For the listing that follows, give again exactly the lines from the one with "(4, 1, e.revertive.toNat" to the one with "(s.intake.batch = .opened", including both.
^^^^^^^^
/-! ### The lines the part writes -/

/-- Every export line, both result lines, the status line, the response line and the notice line of every kind show their fields at
their places, and zero in every byte and bit that no field covers (R20, R37, R70, R71, R95 to R97, R113, R114, R152, R153, R172, R178, R183,
R185, R186, R189 to R192), with the codes of R193. A notice line carries the sequence number and the time it is given.
That byte 28 of the status line counts the queued requests only (R37, R141; R140 counts a request as held from its hand-over), that
byte 5 of the line of a path without a route is 0, and that a field R114 does not list for a kind is zero in its line, are the model's
readings (logs 18, 21 and 19). -/
def Obligations.LinesShowTheirFields : Prop :=
  ([CmdOutcome.empty, .done, .unknownCommand, .badArgument, .wrongMode, .busy, .notEmpty, .memoryFault].map (·.code) =
      List.range 8 ∧
    [ReqOutcome.none, .ok, .noPath, .noBackup, .unknownNode, .sameNode, .badRequest, .classUnsupported, .tableFull, .unknownPath,
      .wrongState, .aborted].map (·.code) = List.range 12 ∧
    [Mode.off, .run, .drain].map (·.code) = [0, 1, 2] ∧ [RestoreMode.hold, .release, .reroute].map (·.code) = [0, 1, 2] ∧
    pairingCode none = 0 ∧ [Pairing.unanswered, .contradicted, .paired, .waiting].map (fun x => pairingCode (some x)) = [1, 2, 3, 4] ∧
    [TopoReason.reported, .withdrawn, .aged, .linkFreed, .claimChanged].map (·.code) = [1, 2, 3, 4, 5] ∧
    [LinkReason.new, .recovered, .portDown].map (·.code) = [1, 2, 3] ∧
    [RecordReason.badField, .unknownReporter, .profileMissing, .tableFull].map (·.code) = [1, 2, 3, 4] ∧
    [BatchReason.overflow, .nested, .stopped, .closeMismatch].map (·.code) = [1, 2, 3, 4] ∧
    [PathReason.requested, .linkDown, .linkUp, .linkRetired, .restored, .restoreFailed].map (fun x => pathReasonCode (some x)) =
      [1, 2, 3, 4, 5, 6] ∧
    [Observed.command, .acknowledgement, .intake, .request].map (·.code) = [1, 2, 3, 4] ∧
    [LinkState.up, .down, .retiring].map (·.code) = [1, 2, 3] ∧
    [PathState.active, .exposed, .onBackup, .held, .restoring, .down].map (·.code) = [1, 2, 3, 4, 5, 6]) ∧
  (∀ (s : State) (n : Nat), (s.topology.nodes.get? n = none → nodeLine s n = 0) ∧ (s.topology.ports.get? n = none → portLine s n = 0) ∧
    (s.topology.links.get? n = none → linkLine s n = 0) ∧ (s.paths.entries.get? n = none → pathLine s n = 0)) ∧
  (∀ (s : State) (i : Nat) (e : NodeEntry), s.topology.nodes.get? i = some e → e.Fits →
    Shows (nodeLine s i) [(0, 1, 1), (1, 1, e.domain), (2, 1, e.transit.toNat), (4, 4, e.netId.toNat), (8, 2, e.rawPenalty),
      (10, 2, e.penalty), (12, 2, e.portCount)]) ∧
  (∀ (s : State) (j : Nat) (e : PortEntry), s.topology.ports.get? j = some e → e.Fits →
    Shows (portLine s j) ([(0, 1, 1), (1, 1, pairingCode (some e.pairing)), (2, 1, e.number), (3, 1, e.reported.farPort),
      (4, 1, e.node), (5, 1, if e.reported.up then 1 else 2), (6, 2, e.link.getD 65535),
      (8, 4, ((s.topology.nodes.get? e.node).map (·.netId.toNat)).getD 0), (12, 4, e.reported.farId.toNat),
      (16, 2, e.reported.cost), (18, 2, e.reported.raw), (20, 2, e.nu), (22, 1, e.clipped.toNat), (24, 10, e.foreign.toNat)] ++
      (List.range 6).map (fun n => (34 + 4 * n, 4, (e.reported.srlgs.getD n 0).toNat)))) ∧
  (∀ (s : State) (k : Nat) (e : LinkEntry), s.topology.links.get? k = some e → e.Fits →
    Shows (linkLine s k) ([(0, 1, e.state.code),
      (1, 1, e.attrs.interDomain.toNat + 2 * e.attrs.truncated.toNat + 4 * e.answered.toNat), (2, 1, e.endA.number),
      (3, 1, e.endB.number), (4, 2, e.endA.port.getD 65535), (6, 2, e.endB.port.getD 65535), (8, 4, e.endA.netId.toNat),
      (12, 4, e.endB.netId.toNat), (16, 2, e.attrs.cost), (18, 2, e.attrs.nu), (20, 10, e.attrs.foreign.toNat)] ++
      (List.range 6).map (fun n => (30 + 4 * n, 4, (e.attrs.srlgs.getD n 0).toNat)) ++
      [(54, 5, e.created.toNat % 2 ^ 40), (59, 5, e.changed.toNat % 2 ^ 40)])) ∧
  (∀ (s : State) (p : Nat) (e : PathEntry), s.paths.entries.get? p = some e → e.Fits →
    ∃ links : Nat,
      (∀ n < 20, links / 2 ^ (10 * n) % 2 ^ 10 = (match e.state with
        | .onBackup => (e.backup.map (fun h => h.route.links.getD n 0)).getD 0
        | .active | .exposed | .held => (e.primary.map (fun h => h.route.links.getD n 0)).getD 0
        | .restoring | .down => 0)) ∧
      Shows (pathLine s p) ([(0, 1, 1), (1, 1, e.state.code), (2, 1, e.cls), (3, 1, e.restore.code),
        (4, 1, e.revertive.toNat + 2 * e.nodeDiverse.toNat + 4 * e.primary.isSome.toNat + 8 * e.backup.isSome.toNat),
        (5, 1, ((e.primary.or e.backup).map (·.route.width)).getD 0), (6, 1, e.srcIndex), (7, 1, e.dstIndex),
        (8, 2, (generationOf s p).toNat), (10, 4, e.originTag.toNat), (14, 4, e.srcId.toNat), (18, 4, e.dstId.toNat)] ++
        summaryOf 22 e.primary ++ summaryOf 30 e.backup ++ [(38, 25, links)])) ∧
  (∀ (s : State) (tag : BitVec 32) (o : ReqOutcome) (cls path : Option Nat) (src : RouteSource) (shown : Option Route),
    shown = (match src with
      | .absent => none
      | .fixed r => some r
      | .primaryOf p => ((s.paths.entries.get? p).bind (·.primary)).map (·.route)
      | .backupOf p => ((s.paths.entries.get? p).bind (·.backup)).map (·.route)) →
    (∀ r, shown = some r → r.Fits) →
    ((∀ k, cls = some k → k < 256) → (∀ p, path = some p → p < 65536) →
      Shows (resultLine s (.first tag o cls path src))
        ([(0, 4, tag.toNat), (4, 1, o.code), (5, 1, cls.getD 255), (6, 2, path.getD 65535)] ++ routeBlockOf shown)) ∧
    Shows (resultLine s (.second tag o src))
      ([(0, 4, tag.toNat), (4, 1, match src with
        | .backupOf _ => if shown.isSome then 1 else 0
        | _ => o.code)] ++ routeBlockOf shown)) ∧
  (∀ s : State, s.topology.nodes.length < 65536 → s.topology.ports.length < 65536 → s.topology.links.length < 65536 →
    s.paths.entries.length < 65536 → s.paths.queue.length < 256 → ∀ (tag : BitVec 16) (isOpen : Bool),
    (s.intake.batch = .opened tag ∧ isOpen = true ∨ (∀ t, s.intake.batch ≠ .opened t) ∧ isOpen = false ∧ tag = 0) →
    Shows (statusLine s) [(0, 1, s.control.mode.code), (1, 1, s.notices.lost.toNat + 2 * isOpen.toNat), (2, 2, tag.toNat),
      (4, 4, s.notices.producer.toNat), (8, 4, s.notices.consumer.toNat), (12, 8, s.control.time.toNat),
      (20, 2, s.topology.nodes.length), (22, 2, s.topology.ports.length), (24, 2, s.topology.links.length),
      (26, 2, s.paths.entries.length), (28, 1, s.paths.queue.length)]) ∧
  (∀ s : State,
    Shows (responseLine s) [(0, 2, s.control.completed.tag.toNat), (2, 2, s.control.completed.code.toNat),
      (4, 1, s.control.completed.outcome.code), (8, 2, s.control.refused.tag.toNat), (10, 2, s.control.refused.code.toNat),
      (12, 1, s.control.refused.outcome.code)]) ∧
  (∀ (seq : BitVec 32) (time : BitVec 64),
    let shows := fun (n : Notice) (kind cls : Nat) (contents : List (Nat × Nat × Nat)) =>
      Shows (noticeLine n seq time) ([(0, 1, kind), (1, 1, cls), (4, 4, seq.toNat), (8, 8, time.toNat)] ++ contents)
    let ends := fun e : LinkEntry => [(20, 4, e.endA.netId.toNat), (24, 4, e.endB.netId.toNat), (28, 1, e.endA.number), (29, 1, e.endB.number)]
    (∀ (i : Nat) (e : NodeEntry), i < 256 → e.Fits →
      let contents := [(16, 1, i), (17, 1, e.domain), (18, 1, e.transit.toNat), (20, 4, e.netId.toNat), (24, 2, e.penalty)]
      shows (.nodeAdded i e) 1 0 contents ∧
      ∀ domain penalty transit : Bool, shows (.nodeChanged i e domain penalty transit) 2 0
        (contents ++ [(26, 1, domain.toNat + 2 * penalty.toNat + 4 * transit.toNat)])) ∧
    (∀ (i ports : Nat) (id : Id32) (why : TopoReason), i < 256 → ports ≤ 256 →
      shows (.nodeRemoved i id why ports) 3 0 [(16, 1, i), (17, 1, why.code), (18, 2, ports), (20, 4, id.toNat)]) ∧
    (∀ (j number farPort : Nat) (id farId : Id32) (old new : Option Pairing) (oldLink newLink : Option Nat) (why : TopoReason),
      j < 2048 → number < 256 → farPort < 256 → (∀ k, oldLink = some k ∨ newLink = some k → k < 1024) →
      shows (.portState j id number farId farPort old new oldLink newLink why) 4 0
        [(16, 2, j), (18, 1, number), (19, 1, farPort), (20, 4, id.toNat), (24, 4, farId.toNat), (28, 1, pairingCode old),
          (29, 1, pairingCode new), (30, 2, oldLink.getD 65535), (32, 2, newLink.getD 65535), (34, 1, why.code)]) ∧
    (∀ (k : Nat) (e : LinkEntry), k < 1024 → e.Fits →
      (∀ why : LinkReason, shows (.linkUp k why e) 5 0 ([(16, 2, k), (18, 1, why.code)] ++ ends e ++
        [(30, 2, e.attrs.cost), (32, 2, e.attrs.nu), (34, 1, e.attrs.interDomain.toNat)])) ∧
      (∀ (why : LinkReason) (a b : Bool), shows (.linkDown k why e a b) 6 0
        ([(16, 2, k), (18, 1, why.code), (19, 1, a.toNat + 2 * b.toNat)] ++ ends e)) ∧
      (∀ old : LinkAttrs, shows (.linkChanged k old e.attrs) 7 0
        [(16, 2, k), (19, 1, (decide (old.cost ≠ e.attrs.cost)).toNat + 2 * (decide (old.nu ≠ e.attrs.nu)).toNat +
            4 * (decide (old.foreign ≠ e.attrs.foreign)).toNat +
            8 * (decide (old.srlgs ≠ e.attrs.srlgs ∨ old.truncated ≠ e.attrs.truncated)).toNat +
            16 * (decide (old.interDomain ≠ e.attrs.interDomain)).toNat),
          (30, 2, e.attrs.cost), (32, 2, e.attrs.nu), (34, 1, e.attrs.interDomain.toNat + 2 * e.attrs.truncated.toNat)]) ∧
      (∀ (why : TopoReason) (former : LinkState), shows (.linkRetired k why e former) 8 0
        ([(16, 2, k), (18, 1, why.code), (19, 1, former.code)] ++ ends e))) ∧
    (∀ (why : RecordReason) (r : Line) (off : Nat), off < 65536 → shows (.recordFault why r off) 9 1
      [(16, 1, why.code), (17, 1, fieldNat r 0 1), (18, 2, fieldNat r 2 2), (20, 2, off),
        (22, 1, if fieldNat r 0 1 = 2 ∨ fieldNat r 0 1 = 3 then fieldNat r 8 1 else 0),
        (24, 4, if 1 ≤ fieldNat r 0 1 ∧ fieldNat r 0 1 ≤ 4 then fieldNat r 4 4 else 0)]) ∧
    (∀ (why : BatchReason) (kind off removed : Nat) (tag openTag : BitVec 16), kind < 256 → off < 65536 → removed < 256 →
      shows (.batchFault why kind tag openTag off removed) 10 1
        [(16, 1, why.code), (17, 1, kind), (18, 2, tag.toNat), (20, 2, openTag.toNat), (22, 2, off), (24, 1, removed)]) ∧
    (∀ (a : Addr) (o : Observed) (n : Nat), n < 256 →
      shows (.partialWrite a o n) 11 1 [(16, 1, o.code), (17, 1, n), (24, 8, a.toNat)]) ∧
    (∀ (slot kind : Nat) (tag : BitVec 32), slot < 256 → kind < 256 →
      shows (.requestRefused slot tag kind) 13 3 [(16, 1, slot), (17, 1, kind), (18, 1, 1), (20, 4, tag.toNat)])) ∧
  (∀ (s : State) (p : Nat) (r : NoticeRecord), p < 512 → r.count < 65536 →
    Shows (pathStateLine s p r) [(0, 1, 12), (1, 1, 2), (4, 4, s.notices.producer.toNat), (8, 8, s.control.time.toNat), (16, 2, p),
      (18, 2, (generationOf s p).toNat), (20, 1, ((s.paths.entries.get? p).map (·.state.code)).getD 0),
      (21, 1, pathReasonCode r.reason), (22, 2, r.count)])
end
^^^^^^^^
* [ANSWER TO THE EXERCISE]
        (4, 1, e.revertive.toNat + 2 * e.nodeDiverse.toNat + 4 * e.primary.isSome.toNat + 8 * e.backup.isSome.toNat),
        (5, 1, ((e.primary.or e.backup).map (·.route.width)).getD 0), (6, 1, e.srcIndex), (7, 1, e.dstIndex),
        (8, 2, (generationOf s p).toNat), (10, 4, e.originTag.toNat), (14, 4, e.srcId.toNat), (18, 4, e.dstId.toNat)] ++
        summaryOf 22 e.primary ++ summaryOf 30 e.backup ++ [(38, 25, links)])) ∧
  (∀ (s : State) (tag : BitVec 32) (o : ReqOutcome) (cls path : Option Nat) (src : RouteSource) (shown : Option Route),
    shown = (match src with
      | .absent => none
      | .fixed r => some r
      | .primaryOf p => ((s.paths.entries.get? p).bind (·.primary)).map (·.route)
      | .backupOf p => ((s.paths.entries.get? p).bind (·.backup)).map (·.route)) →
    (∀ r, shown = some r → r.Fits) →
    ((∀ k, cls = some k → k < 256) → (∀ p, path = some p → p < 65536) →
      Shows (resultLine s (.first tag o cls path src))
        ([(0, 4, tag.toNat), (4, 1, o.code), (5, 1, cls.getD 255), (6, 2, path.getD 65535)] ++ routeBlockOf shown)) ∧
    Shows (resultLine s (.second tag o src))
      ([(0, 4, tag.toNat), (4, 1, match src with
        | .backupOf _ => if shown.isSome then 1 else 0
        | _ => o.code)] ++ routeBlockOf shown)) ∧
  (∀ s : State, s.topology.nodes.length < 65536 → s.topology.ports.length < 65536 → s.topology.links.length < 65536 →
    s.paths.entries.length < 65536 → s.paths.queue.length < 256 → ∀ (tag : BitVec 16) (isOpen : Bool),
    (s.intake.batch = .opened tag ∧ isOpen = true ∨ (∀ t, s.intake.batch ≠ .opened t) ∧ isOpen = false ∧ tag = 0) →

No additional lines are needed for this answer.